What the task asks: Copy out the entries that follow, unchanged.

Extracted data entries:
=====
/-- The eight bytes of a signal's new value (R261). -/
def signalValue (e : EngOp) (old : Nat) : Nat :=
  let v := e.cv.toNat / 2 ^ 32
  if e.m = 1 then (BitVec.ofNat 64 old + signExtend 32 v).toNat else v

/-- A row's push, of operation `o`, is due (R87, R88). -/
def EngOp.pushPrio (e : EngOp) : Nat := prioBank + (if e.kind.loads then 13 else 12)

/-- A load's bytes are sent from their home: they are decoded for CPYZ, and pushed (R251, R254). -/
def State.deliver (s : State) (o : Nat) (bs : List Byte) (poisoned : Bool) : State :=
  let e := s.opAt o
  let e := if poisoned then { e with poisoned := true, stat := 9 } else e
  let push (e : EngOp) (segs : List (Nat × List Byte)) : State :=
    (s.setOp o { e with part := { e.part with st := .pushing, segs := segs } }).message e.homeDie (s.dieOfOp e) e.pushPrio (.copyPush o 0)
  if e.peer.isSome then (s.setOp o { e with buf := e.buf ++ bs }).finishPart o
  else if e.kind != .cpyz then push e (loadSegs e bs)
  else
    let buf := e.buf ++ bs
    if blockNeed buf != 0 then push { e with buf := buf } []
    else
      match decodeBlock buf with
      | none => (s.setOp o { e with buf := [] }).failOp o 0x0C3 e.partVa 0
      | some out =>
        let out := out.take (e.count - e.emitted)
        push { e with buf := [], emitted := e.emitted + out.length } (rowSegs (e.la + e.emitted) out (out.length / 256 + 2))

/-- The part reads granules of a WOS page that are unwritten (R101). -/
def readsUnwritten (s : State) (e : EngOp) : Bool := e.part.ct == 2 && s.unwritten e.grp (frameKey e.part.home e.part.pa) e.part.len

/-- A read of unwritten granules is held at the home, or, with .nw, ends with status absent (R101, R260). -/
def performAbsent (o : Nat) (e : EngOp) (s : State) : State :=
  if e.kind == .rget && e.m = 1 then ((s.setOp o { e with stat := 5 }).mergeClocks o).performedOp o
  else (s.setOp o { e with part := { e.part with absent := true } }).retry (.homePerform o 0)

/-- The bytes of a read of global memory are poisoned and may not be delivered: the group consumes the error, and a peer is told (R379, R400). -/
def State.escalate (s : State) (o : Nat) (e : EngOp) : State :=
  if e.peer.isSome then s.failOp o 0x281 e.partVa e.access else s.consume e.grp 0x281 (2 ^ 36 + e.part.pa / 65536 % 2 ^ 36)

/-- A read of a page of stacked DRAM or far memory is performed. -/
def performLoad (o : Nat) (e : EngOp) (s : State) : State :=
  let bs := s.physRead e.grp e.part.pa e.part.len
  if readsUnwritten s e then performAbsent o e s
  else
    match readPoison s e e.part.pa bs with
    | none => s.escalate o e
    | some (bs, bad) => (s.mergeClocks o).deliver o bs bad

/-- An atomic is performed (R106, R262). A write that another group holds is performed first: the old value is read after it (R329). -/
def performAtom (o op : Nat) (e : EngOp) (s : State) : State :=
  let w := atomWidth e.fmt
  if e.partVa % w != 0 then s.failOp o 0x150 e.partVa 2
  else if e.part.ct = 2 then s.failOp o 0x146 e.partVa 2
  else
    let s := s.forceCommit e.grp e.part.pa w
    match readPoison s e e.part.pa (s.physRead e.grp e.part.pa w) with
    | none => s.escalate o e
    | some (bs, bad) =>
      let old := leNat bs
      let s := s.physWrite e.grp e.part.home e.part.pa (leBytes w (atomValue op e.fmt old e.cv.toNat e.ev.toNat))
      ((s.modOp o fun e => { e with old := atomOld e.fmt old, poisoned := e.poisoned || bad, stat := if bad then 9 else e.stat }).mergeClocks o).performedOp o

/-- A signal is applied (R119, R261). -/
def performSignal (o : Nat) (e : EngOp) (s : State) : State :=
  if e.m = 1 && e.part.ct = 2 then s.failOp o 0x146 e.partVa 2
  else
    let s := if e.m = 1 then s.forceCommit e.grp e.part.pa 8 else s
    let bytes := s.physRead e.grp e.part.pa 8
    match (if e.m = 1 then readPoison s e e.part.pa bytes else some (bytes, false)) with
    | none => s.escalate o e
    | some (bs, bad) =>
      match s.typedWrite e.grp e.part.home e.part.ct e.part.pa (leBytes 8 (signalValue e (leNat bs))) with
      | .error n => s.failOp o n e.partVa e.access
      | .ok s => ((s.modOp o fun e => if bad then { e with poisoned := true, stat := 9 } else e).mergeClocks o).finishPart o

/-- A page generation: every granule of the page is unwritten (R263). -/
def performPgen (o : Nat) (e : EngOp) (s : State) : State :=
  if e.part.ct != 2 then s.failOp o 0x149 e.partVa 1
  else
    let lo := frameKey e.part.home e.part.pa / 64
    let n := e.part.len / 64
    (s.unmark fun x => decide (lo ≤ x) && decide (x < lo + n)).performedOp o

/-- A part is performed at its home in this package. -/
def performHome (o : Nat) (e : EngOp) (s : State) : State :=
  match e.kind with
  | .atom op => performAtom o op e s
  | .pgen => performPgen o e s
  | k =>
    if e.paid then performSignal o e s
    else if k.loads then performLoad o e s
    else
      match s.typedRuns e.grp e.part.home e.part.ct e.part.pa (storeRuns s e) with
      | .error n => s.failOp o n e.partVa e.access
      | .ok s => ((s.useSource e).mergeClocks o).finishPart o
=====
Result for this task:
/-- The eight bytes of a signal's new value (R261). -/
def signalValue (e : EngOp) (old : Nat) : Nat :=
  let v := e.cv.toNat / 2 ^ 32
  if e.m = 1 then (BitVec.ofNat 64 old + signExtend 32 v).toNat else v

/-- A row's push, of operation `o`, is due (R87, R88). -/
def EngOp.pushPrio (e : EngOp) : Nat := prioBank + (if e.kind.loads then 13 else 12)

/-- A load's bytes are sent from their home: they are decoded for CPYZ, and pushed (R251, R254). -/
def State.deliver (s : State) (o : Nat) (bs : List Byte) (poisoned : Bool) : State :=
  let e := s.opAt o
  let e := if poisoned then { e with poisoned := true, stat := 9 } else e
  let push (e : EngOp) (segs : List (Nat × List Byte)) : State :=
    (s.setOp o { e with part := { e.part with st := .pushing, segs := segs } }).message e.homeDie (s.dieOfOp e) e.pushPrio (.copyPush o 0)
  if e.peer.isSome then (s.setOp o { e with buf := e.buf ++ bs }).finishPart o
  else if e.kind != .cpyz then push e (loadSegs e bs)
  else
    let buf := e.buf ++ bs
    if blockNeed buf != 0 then push { e with buf := buf } []
    else
      match decodeBlock buf with
      | none => (s.setOp o { e with buf := [] }).failOp o 0x0C3 e.partVa 0
      | some out =>
        let out := out.take (e.count - e.emitted)
        push { e with buf := [], emitted := e.emitted + out.length } (rowSegs (e.la + e.emitted) out (out.length / 256 + 2))

/-- The part reads granules of a WOS page that are unwritten (R101). -/
def readsUnwritten (s : State) (e : EngOp) : Bool := e.part.ct == 2 && s.unwritten e.grp (frameKey e.part.home e.part.pa) e.part.len

/-- A read of unwritten granules is held at the home, or, with .nw, ends with status absent (R101, R260). -/
def performAbsent (o : Nat) (e : EngOp) (s : State) : State :=
  if e.kind == .rget && e.m = 1 then ((s.setOp o { e with stat := 5 }).mergeClocks o).performedOp o
  else (s.setOp o { e with part := { e.part with absent := true } }).retry (.homePerform o 0)

/-- The bytes of a read of global memory are poisoned and may not be delivered: the group consumes the error, and a peer is told (R379, R400). -/
def State.escalate (s : State) (o : Nat) (e : EngOp) : State :=
  if e.peer.isSome then s.failOp o 0x281 e.partVa e.access else s.consume e.grp 0x281 (2 ^ 36 + e.part.pa / 65536 % 2 ^ 36)

/-- A read of a page of stacked DRAM or far memory is performed. -/
def performLoad (o : Nat) (e : EngOp) (s : State) : State :=
  let bs := s.physRead e.grp e.part.pa e.part.len
  if readsUnwritten s e then performAbsent o e s
  else
    match readPoison s e e.part.pa bs with
    | none => s.escalate o e
    | some (bs, bad) => (s.mergeClocks o).deliver o bs bad

/-- An atomic is performed (R106, R262). A write that another group holds is performed first: the old value is read after it (R329). -/
def performAtom (o op : Nat) (e : EngOp) (s : State) : State :=
  let w := atomWidth e.fmt
  if e.partVa % w != 0 then s.failOp o 0x150 e.partVa 2
  else if e.part.ct = 2 then s.failOp o 0x146 e.partVa 2
  else
    let s := s.forceCommit e.grp e.part.pa w
    match readPoison s e e.part.pa (s.physRead e.grp e.part.pa w) with
    | none => s.escalate o e
    | some (bs, bad) =>
      let old := leNat bs
      let s := s.physWrite e.grp e.part.home e.part.pa (leBytes w (atomValue op e.fmt old e.cv.toNat e.ev.toNat))
      ((s.modOp o fun e => { e with old := atomOld e.fmt old, poisoned := e.poisoned || bad, stat := if bad then 9 else e.stat }).mergeClocks o).performedOp o

/-- A signal is applied (R119, R261). -/
def performSignal (o : Nat) (e : EngOp) (s : State) : State :=
  if e.m = 1 && e.part.ct = 2 then s.failOp o 0x146 e.partVa 2
  else
    let s := if e.m = 1 then s.forceCommit e.grp e.part.pa 8 else s
    let bytes := s.physRead e.grp e.part.pa 8
    match (if e.m = 1 then readPoison s e e.part.pa bytes else some (bytes, false)) with
    | none => s.escalate o e
    | some (bs, bad) =>
      match s.typedWrite e.grp e.part.home e.part.ct e.part.pa (leBytes 8 (signalValue e (leNat bs))) with
      | .error n => s.failOp o n e.partVa e.access
      | .ok s => ((s.modOp o fun e => if bad then { e with poisoned := true, stat := 9 } else e).mergeClocks o).finishPart o

/-- A page generation: every granule of the page is unwritten (R263). -/
def performPgen (o : Nat) (e : EngOp) (s : State) : State :=
  if e.part.ct != 2 then s.failOp o 0x149 e.partVa 1
  else
    let lo := frameKey e.part.home e.part.pa / 64
    let n := e.part.len / 64
    (s.unmark fun x => decide (lo ≤ x) && decide (x < lo + n)).performedOp o

/-- A part is performed at its home in this package. -/
def performHome (o : Nat) (e : EngOp) (s : State) : State :=
  match e.kind with
  | .atom op => performAtom o op e s
  | .pgen => performPgen o e s
  | k =>
    if e.paid then performSignal o e s
    else if k.loads then performLoad o e s
    else
      match s.typedRuns e.grp e.part.home e.part.ct e.part.pa (storeRuns s e) with
      | .error n => s.failOp o n e.partVa e.access
      | .ok s => ((s.useSource e).mergeClocks o).finishPart o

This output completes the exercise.